| ACTION ITEM |
The answer should be each line of the records that contains the word "what"; please copy them all.

| SOURCE MATERIAL |
/-- One command to the device: an operation or an event of spec/opcode_table.json. -/
inductive Instr where
  /-- FLIT_ARRIVAL (R15); ch: mesh channel (R17). -/
  | flitArrival (ch : Nat)
  /-- TILE_RESET_RELEASE (R21); island: bit of ISLAND_STATE. -/
  | tileResetRelease (island : Nat)
  /-- TIME_BEACON (R19). -/
  | timeBeacon (island : Nat)
  /-- SRAM_SCRUB_WORD (R24); busy: an access reached the word in the same cycle. -/
  | sramScrubWord (site : SramSite) (res : SramResult) (busy : Bool)
  /-- ROUTE_ENTRY_RELOAD (R24). -/
  | routeEntryReload (site : SramSite)
  /-- HOST_TRAIN_RETRY (R9). -/
  | hostTrainRetry (hp : Nat)
  /-- HOST_LINK_DOWN (R36). -/
  | hostLinkDown (hp : Nat)
  /-- PERST_N_ASSERT (R415). -/
  | perstNAssert (hp : Nat)
  /-- PERST_N_RELEASE (R415). -/
  | perstNRelease (hp : Nat)
  /-- HOST_READ_COMPLETE (R35). -/
  | hostReadComplete (tag : Nat) (res : ReadResult)
  /-- MAILBOX_GO (R42); buf: the request buffer at the write. -/
  | mailboxGo (fn : Nat) (ctrl : BitVec 32) (buf : List Byte)
  /-- SQ_DOORBELL (R46). -/
  | sqDoorbell (fn ctx off size : Nat) (val : BitVec 64)
  /-- EQ_DOORBELL (R58). -/
  | eqDoorbell (fn q off size : Nat) (val : BitVec 64)
  /-- EQ_MOD_TIMER (R59). -/
  | eqModTimer (fn q : Nat)
  /-- ENTRY_FETCH_DONE (R48). -/
  | entryFetchDone (tag : Nat) (res : ReadResult)
  /-- ENTRY_NOP (R52). -/
  | entryNop (fn ctx : Nat)
  /-- ENTRY_SEND (R228). -/
  | entrySend (fn ctx : Nat)
  /-- ENTRY_RECV (R232). -/
  | entryRecv (fn ctx : Nat)
  /-- ENTRY_WRITE (R261). -/
  | entryWrite (fn ctx : Nat)
  /-- ENTRY_WRITE_NOTIFY (R261). -/
  | entryWriteNotify (fn ctx : Nat)
  /-- ENTRY_READ (R269). -/
  | entryRead (fn ctx : Nat)
  /-- ENTRY_FETCH_ADD (R264). -/
  | entryFetchAdd (fn ctx : Nat)
  /-- ENTRY_SWAP (R264). -/
  | entrySwap (fn ctx : Nat)
  /-- ENTRY_CSWAP (R264). -/
  | entryCswap (fn ctx : Nat)
  /-- ENTRY_COLLECTIVE (R283). -/
  | entryCollective (fn ctx : Nat)
  /-- COLL_ENTRY_START (R284). -/
  | collEntryStart (fn ctx : Nat)
  /-- ENTRY_FINISH (R49). -/
  | entryFinish (fn ctx : Nat) (idx : U32)
  /-- HEAD_WRITE_TIMER (R50). -/
  | headWriteTimer (fn ctx : Nat)
  /-- EQ_CREATE (R55). -/
  | eqCreate (r : Req) (q : Nat) (desc : BitVec 256)
  /-- EQ_DESTROY (R55). -/
  | eqDestroy (r : Req) (q : Nat)
  /-- FUNCTION_LEVEL_RESET (R61). -/
  | functionLevelReset (fn : Nat)
  /-- FLR_COMPLETE (R62). -/
  | flrComplete (fn : Nat)
  /-- VF_DISABLE (R38). -/
  | vfDisable (hp : Nat) (enable : Bool) (numVfs : Nat)
  /-- WALK_STEP (R72). -/
  | walkStep (tag : Nat) (res : ReadResult)
  /-- XLATE_INVALIDATE (R82). -/
  | xlateInvalidate (r : Req) (req : BitVec 256)
  /-- INVALIDATION_COMPLETE (R84). -/
  | invalidationComplete (fn : Nat)
  /-- ACU_ACCESS (R92). -/
  | acuAccess (who : SemMaster) (addr len : Nat) (op : AccessOp)
  /-- ACU_REGION_WRITE (R91). -/
  | acuRegionWrite (r : Req) (k : Nat) (val : BitVec 128)
  /-- ACU_SYNC_READ (R94). -/
  | acuSyncRead (r : Req)
  /-- ACU_SYNC_RETURN (R94). -/
  | acuSyncReturn
  /-- SEM_ACQUIRE (R99); prio: the priority an on-die master asks with. -/
  | semAcquire (who : SemMaster) (sem prio : Nat)
  /-- SEM_TRY (R96). -/
  | semTry (who : SemMaster) (sem : Nat)
  /-- SEM_RELEASE (R100). -/
  | semRelease (who : SemMaster) (sem : Nat)
  /-- SEM_STATUS (R98). -/
  | semStatus (who : SemMaster) (sem : Nat)
  /-- SEM_WAIT_TIMEOUT (R102); ticket: the waiter's arrival number. -/
  | semWaitTimeout (sem ticket : Nat)
  /-- SEM_CFG_WRITE (R105). -/
  | semCfgWrite (r : Req) (sem : Nat) (val : BitVec 32)
  /-- SIGNAL_DETECT (R116). -/
  | signalDetect (p : Nat)
  /-- BRINGUP_STAGE_END (R116). -/
  | bringupStageEnd (p : Nat) (info : StageInfo)
  /-- BRINGUP_STAGE_TIMEOUT (R119). -/
  | bringupStageTimeout (p : Nat)
  /-- TRAIN_SILENCE_END (R119). -/
  | trainSilenceEnd (p : Nat)
  /-- LOSS_OF_SIGNAL (R116). -/
  | lossOfSignal (p : Nat)
  /-- LX_WORD_RX (R118). -/
  | lxWordRx (p word : Nat) (val : BitVec 48)
  /-- CODEWORD_RX (R110); msg: c0 to c5139, parity: c5140 to c5439, as the lane delivers them. -/
  | codewordRx (p lane : Nat) (msg : BitVec 5140) (parity : BitVec 300)
  /-- SOP_RX (R122). -/
  | sopRx (p lseq vc : Nat)
  /-- EOP_RX (R121); data: the bytes of the packet's data blocks, pad included; nextSop: LSEQ and VC of an EOP_SOP. -/
  | eopRx (p : Nat) (data : List Byte) (crc : BitVec 32) (nextSop : Option (Nat × Nat))
  /-- EOP_STOMP_RX (R123). -/
  | eopStompRx (x : StompRx)
  /-- FC_RX (R126). -/
  | fcRx (p : Nat) (xoff : BitVec 10)
  /-- FC_REPEAT_TIMER (R126). -/
  | fcRepeatTimer (p : Nat)
  /-- XOFF_STUCK (R129). -/
  | xoffStuck (p vc : Nat)
  /-- LANE_LOCK_LOSS (R130). -/
  | laneLockLoss (p lane : Nat)
  /-- LANE_RELOCK (R130). -/
  | laneRelock (p lane : Nat)
  /-- LANE_FAIL_TIMER (R130). -/
  | laneFailTimer (p lane : Nat)
  /-- LANE_USABLE_TIMER (R130). -/
  | laneUsableTimer (p lane : Nat)
  /-- PEER_MARKER_CHANGE (R131). -/
  | peerMarkerChange (p : Nat) (rxLock rxUsable : BitVec 4)
  /-- LINK_DOWN (R132). -/
  | linkDown (p : Nat)
  /-- PORT_LPS_ENTER_REQ (R134). -/
  | portLpsEnterReq (r : Req) (p st : Nat)
  /-- PORT_LPS_EXIT (R135); r: the writer of 0, or none when the router has a packet for the port. -/
  | portLpsExit (r : Option Req) (p : Nat)
  /-- LPI_REQ_RX (R134). -/
  | lpiReqRx (p st : Nat) (force : Bool)
  /-- LPI_ACK_RX (R134). -/
  | lpiAckRx (p st : Nat)
  /-- LPI_NAK_RX (R134). -/
  | lpiNakRx (p st : Nat)
  /-- LPI_TIMEOUT (R134). -/
  | lpiTimeout (p : Nat)
  /-- LPS_EXIT_FAIL (R135). -/
  | lpsExitFail (p : Nat)
  /-- PORT_ENABLE_WRITE (R137). -/
  | portEnableWrite (r : Req) (p val : Nat)
  /-- PORT_TEST_WRITE (R136). -/
  | portTestWrite (r : Req) (p : Nat) (val : BitVec 32)
  /-- CABLE_POWER_TRIP (R414); c: fabric connector J(3 + c). -/
  | cablePowerTrip (c : Nat)
  /-- CABLE_POWER_RETRY (R414). -/
  | cablePowerRetry (c : Nat)
  /-- PACKET_INJECT (R147). -/
  | packetInject (pt : Nat)
  /-- PACKET_ROUTE (R142); p: ingress port. -/
  | packetRoute (p : Nat)
  /-- PORT_EGRESS_START (R152). -/
  | portEgressStart (p : Nat)
  /-- PACKET_DELIVER (R153); tile: 8 to 11 ET0 to ET3, 12 MT. -/
  | packetDeliver (tile : Nat)
  /-- QDEPTH_PUBLISH (R146). -/
  | qdepthPublish (pt : Nat)
  /-- HINT_DECAY (R146). -/
  | hintDecay (pt : Nat)
  /-- ROUTE_GEN_ACTIVE_WRITE (R159). -/
  | routeGenActiveWrite (r : Req) (val : Nat)
  /-- GEN_QUIET_END (R160). -/
  | genQuietEnd (g : Nat)
  /-- FT_SYNC_TIMER (R166). -/
  | ftSyncTimer (p : Nat)
  /-- TIME_SET_RX (R167). -/
  | timeSetRx (p : Nat) (set : TimeSet)
  /-- TIME_LOCK_LOSS (R169). -/
  | timeLockLoss (p : Nat)
  /-- HOLDOVER_EXPIRED (R170). -/
  | holdoverExpired
  /-- PARENT_RESELECT_TIMER (R171). -/
  | parentReselectTimer
  /-- TIME_IN_PULSE (R174). -/
  | timeInPulse
  /-- TIME_IN_MESSAGE (R174). -/
  | timeInMessage (bytes : List Byte)
  /-- TIME_IN_LOST (R174). -/
  | timeInLost
  /-- TIME_OUT_PULSE (R175). -/
  | timeOutPulse
  /-- TIME_OUT_MESSAGE (R175). -/
  | timeOutMessage
  /-- FT_SET_WRITE (R164). -/
  | ftSetWrite (r : Req) (val : BitVec 64)
  /-- GATE_EVENT (R179); cls: 0 REQ, 1 RSP, 2 COLL, 3 ESC. -/
  | gateEvent (p cls : Nat)
  /-- GATE_SCHED_WRITE (R180). -/
  | gateSchedWrite (r : Req) (p : Nat) (val : BitVec 2176)
  /-- GATE_SWITCH (R180). -/
  | gateSwitch (p : Nat)
  /-- QUEUE_SAMPLE (R185). -/
  | queueSample (pt : Nat)
  /-- CTX_OPEN (R193). -/
  | ctxOpen (fn : Nat)
  /-- CTX_CLOSE (R195). -/
  | ctxClose (fn : Nat)
  /-- CTX_QUERY (R192). -/
  | ctxQuery (fn : Nat)
  /-- CTX_CLOSE_COMPLETE (R195). -/
  | ctxCloseComplete (fn ctx : Nat)
  /-- TOMBSTONE_EXPIRY (R196). -/
  | tombstoneExpiry (fn ctx : Nat)
  /-- CONTEXT_FILL (R198). -/
  | contextFill (tag : Nat) (res : ReadResult)
  /-- DATA_SEND (R204). -/
  | dataSend (fn ctx : Nat)
  /-- DATA_RX (R207). -/
  | dataRx (et : Nat)
  /-- RESYNC_RX (R207). -/
  | resyncRx (et : Nat)
  /-- ACK_RX (R209). -/
  | ackRx (et : Nat)
  /-- RESYNC_ACK_RX (R214). -/
  | resyncAckRx (et : Nat)
  /-- NAK_RNR_RX (R246). -/
  | nakRnrRx (et : Nat)
  /-- NAK_STALE_RX (R211). -/
  | nakStaleRx (et : Nat)
  /-- ACK_DELAY_TIMER (R208). -/
  | ackDelayTimer (fn ctx : Nat)
  /-- RETRANSMIT_TIMER (R212). -/
  | retransmitTimer (fn ctx : Nat)
  /-- RESYNC_TIMER (R215). -/
  | resyncTimer (fn ctx : Nat)
  /-- REPLAY_FULL (R205). -/
  | replayFull (et : Nat)
  /-- RNR_BACKOFF_TIMER (R246). -/
  | rnrBackoffTimer (fn ctx : Nat)
  /-- RESP_RX (R271). -/
  | respRx (et : Nat)
  /-- MATCH_HEADER (R238). -/
  | matchHeader (et : Nat)
  /-- PULL_RX (R230). -/
  | pullRx (et : Nat)
  /-- PULL_RESP_RX (R231). -/
  | pullRespRx (et : Nat)
  /-- FIN_RX (R229). -/
  | finRx (et : Nat)
  /-- OVERFLOW_READ_DONE (R241). -/
  | overflowReadDone (tag : Nat) (res : ReadResult)
  /-- LANDING_EXHAUSTED (R242). -/
  | landingExhausted (et : Nat)
  /-- MATCH_BALANCE_INTERVAL (R247). -/
  | matchBalanceInterval (et : Nat)
  /-- FENCE_END (R248). -/
  | fenceEnd (et : Nat)
  /-- MIGRATE_TOMB_EXPIRY (R248). -/
  | migrateTombExpiry (et fn comm : Nat)
  /-- WIN_REGISTER (R257). -/
  | winRegister (fn : Nat)
  /-- WIN_REVOKE (R258). -/
  | winRevoke (fn : Nat)
  /-- WIN_QUERY (R256). -/
  | winQuery (fn : Nat)
  /-- REVOKE_COMPLETE (R258). -/
  | revokeComplete (fn : Nat)
  /-- TARGET_READ_DONE (R264). -/
  | targetReadDone (tag : Nat) (res : ReadResult)
  /-- SAVE_RECORD_EXPIRY (R266). -/
  | saveRecordExpiry (fn ctx : Nat) (psn : U32)
  /-- SAVE_FULL (R267). -/
  | saveFull (et : Nat)
  /-- ATOMIC_CACHE_WRITE (R265). -/
  | atomicCacheWrite (r : Req) (et val : Nat)
  /-- TREE_INSTALL (R280). -/
  | treeInstall (r : Req) (t : Nat) (val : BitVec 512)
  /-- TREE_UNINSTALL (R280). -/
  | treeUninstall (r : Req) (t : Nat) (val : BitVec 512)
  /-- COLL_OPERAND_READY (R289). -/
  | collOperandReady (tag : Nat) (res : ReadResult)
  /-- CUP_RX (R289). -/
  | cupRx (p : Nat)
  /-- CDN_RX (R296). -/
  | cdnRx (p : Nat)
  /-- COLL_ABORT_RX (R298). -/
  | collAbortRx (p : Nat)
  /-- KEEPALIVE_RX (R297). -/
  | keepaliveRx (p : Nat)
  /-- KEEPALIVE_TIMER (R297). -/
  | keepaliveTimer
  /-- EDGE_SILENT (R297). -/
  | edgeSilent (p : Nat)
  /-- MGMT_DATAGRAM_RX (R323); src: address and port of the sender, port in bits [15:0]; dest: the address it was sent to. -/
  | mgmtDatagramRx (src : Nat) (v6 : Bool) (dest : Nat) (pdu : List Byte)
  /-- MGT_REQUEST_RX (R324). -/
  | mgtRequestRx
  /-- DICT_READ (R318); q: the queue the rotation takes, 0 FW, 1 MGMT, 2 FABRIC, 3 to 6 H0 to H3. -/
  | dictRead (q : Nat)
  /-- DICT_WRITE (R319). -/
  | dictWrite (q : Nat)
  /-- DICT_DESCRIBE (R318). -/
  | dictDescribe (q : Nat)
  /-- DICT_CANCEL (R318). -/
  | dictCancel (q : Nat)
  /-- DICT_RELAY (R326). -/
  | dictRelay (q : Nat)
  /-- RELAY_RESPONSE_RX (R326). -/
  | relayResponseRx
  /-- RELAY_TIMEOUT (R326). -/
  | relayTimeout (id : Nat)
  /-- SEG_TIMEOUT (R319). -/
  | segTimeout (id : Nat)
  /-- SNAPSHOT_EXPIRY (R320). -/
  | snapshotExpiry (id : Nat)
  /-- KEPT_RESPONSE_EXPIRY (R322). -/
  | keptResponseExpiry
  /-- DICT_USER_DEFINE_WRITE (R316). -/
  | dictUserDefineWrite (r : Req) (val : BitVec 128)
  /-- DICT_FACTORY_WRITE (R329). -/
  | dictFactoryWrite (r : Req) (val : BitVec 32)
  /-- SMBUS_BLOCK_READ (R328). -/
  | smbusBlockRead (addr cmd : Nat)
  /-- MODE_REQ_TRAIN (R335). -/
  | modeReqTrain (r : Req)
  /-- MODE_REQ_RUN (R335). -/
  | modeReqRun (r : Req)
  /-- MODE_REQ_HOLD (R335). -/
  | modeReqHold (r : Req)
  /-- MODE_REQ_PASS (R337). -/
  | modeReqPass (r : Req)
  /-- MODE_REQ_TEST (R338). -/
  | modeReqTest (r : Req)
  /-- MODE_REQ_STANDBY (R335). -/
  | modeReqStandby (r : Req)
  /-- QUIESCE_DRAIN_END (R336). -/
  | quiesceDrainEnd
  /-- MODE_CHANGE_COMPLETE (R335). -/
  | modeChangeComplete
  /-- SEAT_PIN_CHANGE (R341); pin: 0 SEAT_A_N, 1 SEAT_B_N; level: true is high. -/
  | seatPinChange (pin : Nat) (level : Bool)
  /-- SEAT_DEBOUNCE_END (R341). -/
  | seatDebounceEnd
  /-- RAMP_COMPLETE (R342). -/
  | rampComplete
  /-- POWER_GOOD_ASSERT (R343). -/
  | powerGoodAssert
  /-- FAULT_TIMER_START (R344). -/
  | faultTimerStart
  /-- FAULT_TIMER_END (R344). -/
  | faultTimerEnd
  /-- BREAKER (R344). -/
  | breaker
  /-- FAST_TRIP (R345). -/
  | fastTrip
  /-- OVERVOLTAGE (R345). -/
  | overvoltage
  /-- RAIL_FAULT (R345). -/
  | railFault
  /-- THERMAL_TRIP (R352). -/
  | thermalTrip (island : Nat)
  /-- RESET_N_ASSERT (R421). -/
  | resetNAssert
  /-- RESET_N_RELEASE (R346). -/
  | resetNRelease
  /-- INPUT_SAMPLE (R347). -/
  | inputSample (mv ma : Nat)
  /-- INPUT_UNDERVOLTAGE (R349). -/
  | inputUndervoltage
  /-- FLUSH_COMPLETE (R349). -/
  | flushComplete
  /-- SUPERVISOR_POWER_LOSS (R340). -/
  | supervisorPowerLoss
  /-- TEMP_READ (R352); temps: m°C of the 15 islands in ISLAND_STATE order. -/
  | tempRead (temps : List Int)
  /-- FAULT_REPORT (R358); ext: a fault not already on its way in State. -/
  | faultReport (ext : Option FaultReport)
  /-- FAULT_ACK (R360). -/
  | faultAck (r : Req) (val : BitVec 64)
  /-- FAULT_CLEAR (R360). -/
  | faultClear (r : Req) (val : BitVec 64)
  /-- CTR_CFG_WRITE (R364). -/
  | ctrCfgWrite (r : Req) (sub : Nat) (val : BitVec 32)
  /-- CTR_VALUE_WRITE (R365). -/
  | ctrValueWrite (r : Req) (sub : Nat) (val : BitVec 64)
  /-- CTR_READER_ENABLE_WRITE (R367). -/
  | ctrReaderEnableWrite (r : Req) (val : Nat)
  /-- COUNTER_SNAPSHOT (R367). -/
  | counterSnapshot
  /-- STAGING_PROGRAM_DONE (R373). -/
  | stagingProgramDone (block : Nat)
  /-- PROGRAM_FAIL (R382). -/
  | programFail (block : Nat)
  /-- STORE_READ_DONE (R374). -/
  | storeReadDone (id : Nat) (res : FlashRead)
  /-- STORE_SCRUB_PAGE (R381); site: what the worst codeword of the page holds. -/
  | storeScrubPage (block : Nat) (site : FlashSite) (res : FlashRead)
  /-- BLOCK_REFRESH_DONE (R381). -/
  | blockRefreshDone (block : Nat) (complete : Bool)
  /-- SCRUB_BEHIND (R381). -/
  | scrubBehind
  /-- DIE_FAILED (R382). -/
  | dieFailed (die : Nat)
  /-- FN_STORE_ALLOT_WRITE (R377). -/
  | fnStoreAllotWrite (r : Req) (fn : Nat) (val : BitVec 64)
  /-- FN_STORE_ERASE (R377). -/
  | fnStoreErase (r : Req) (fn : Nat) (val : BitVec 64)
  /-- FN_STORE_TRIM_WRITE (R379). -/
  | fnStoreTrimWrite (r : Req) (fn : Nat) (val : BitVec 128)
  /-- STORE_LOG_CURSOR_WRITE (R384). -/
  | storeLogCursorWrite (r : Req) (val : BitVec 64)
  /-- BOOT_END (R390). -/
  | bootEnd
  /-- FW_UPLOAD_OPEN (R395). -/
  | fwUploadOpen (r : Req)
  /-- FW_UPLOAD_DATA (R395). -/
  | fwUploadData (r : Req) (chunk : List Byte)
  /-- FW_UPLOAD_COMMIT (R395). -/
  | fwUploadCommit (r : Req)
  /-- FW_UPLOAD_ABORT (R395). -/
  | fwUploadAbort (r : Req)
  /-- FW_ACTIVATE (R396). -/
  | fwActivate (r : Req) (val : Nat)
  /-- FW_LOADING_TIMEOUT (R396). -/
  | fwLoadingTimeout
  /-- FW_READY (R398). -/
  | fwReady
  /-- HANDOVER (R398). -/
  | handover
  /-- FW_SELFTEST_RESULT (R399). -/
  | fwSelftestResult (passed : Bool)
  /-- FW_CONFIRM (R400). -/
  | fwConfirm (r : Req) (val : BitVec 32)
  /-- FW_TRIAL_EXPIRY (R401). -/
  | fwTrialExpiry
  /-- FW_FALLBACK (R401). -/
  | fwFallback (r : Req) (val : Nat)
  /-- FW_WATCHDOG_TIMEOUT (R401). -/
  | fwWatchdogTimeout
  /-- FW_KEY_REVOKE (R403). -/
  | fwKeyRevoke (r : Req) (val : Nat)
  /-- ATTEST_REQ (R407). -/
  | attestReq (r : Req) (sub : Nat) (nonce : BitVec 256)
  /-- ATTEST_QUOTE_DONE (R407). -/
  | attestQuoteDone (sub : Nat)
  /-- HOST_LINK_UP (R9); cfg: what the host sets in the port's configuration space and MSI-X tables (R32, R34). -/
  | hostLinkUp (hp rate : Nat) (lanes : HostLanes) (flit : Bool) (cfg : HostCfg)
  /-- VF_ENABLE (R38). -/
  | vfEnable (hp numVfs : Nat)
  /-- SUPERVISOR_POWER_ON (R340). -/
  | supervisorPowerOn
  /-- MGMT_LINK_CHANGE (R416). -/
  | mgmtLinkChange (up mdix : Bool)
  /-- MGMT_FRAME_RX (R8). -/
  | mgmtFrameRx (frame : MgmtFrame)
  /-- SMBUS_TIMEOUT (R423). -/
  | smbusTimeout
  /-- EXIT_SEQUENCE_RX (R135). -/
  | exitSequenceRx (p : Nat)
  deriving DecidableEq, Repr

| EXERCISE ANSWER |
  /-- STORE_SCRUB_PAGE (R381); site: what the worst codeword of the page holds. -/
  /-- HOST_LINK_UP (R9); cfg: what the host sets in the port's configuration space and MSI-X tables (R32, R34). -/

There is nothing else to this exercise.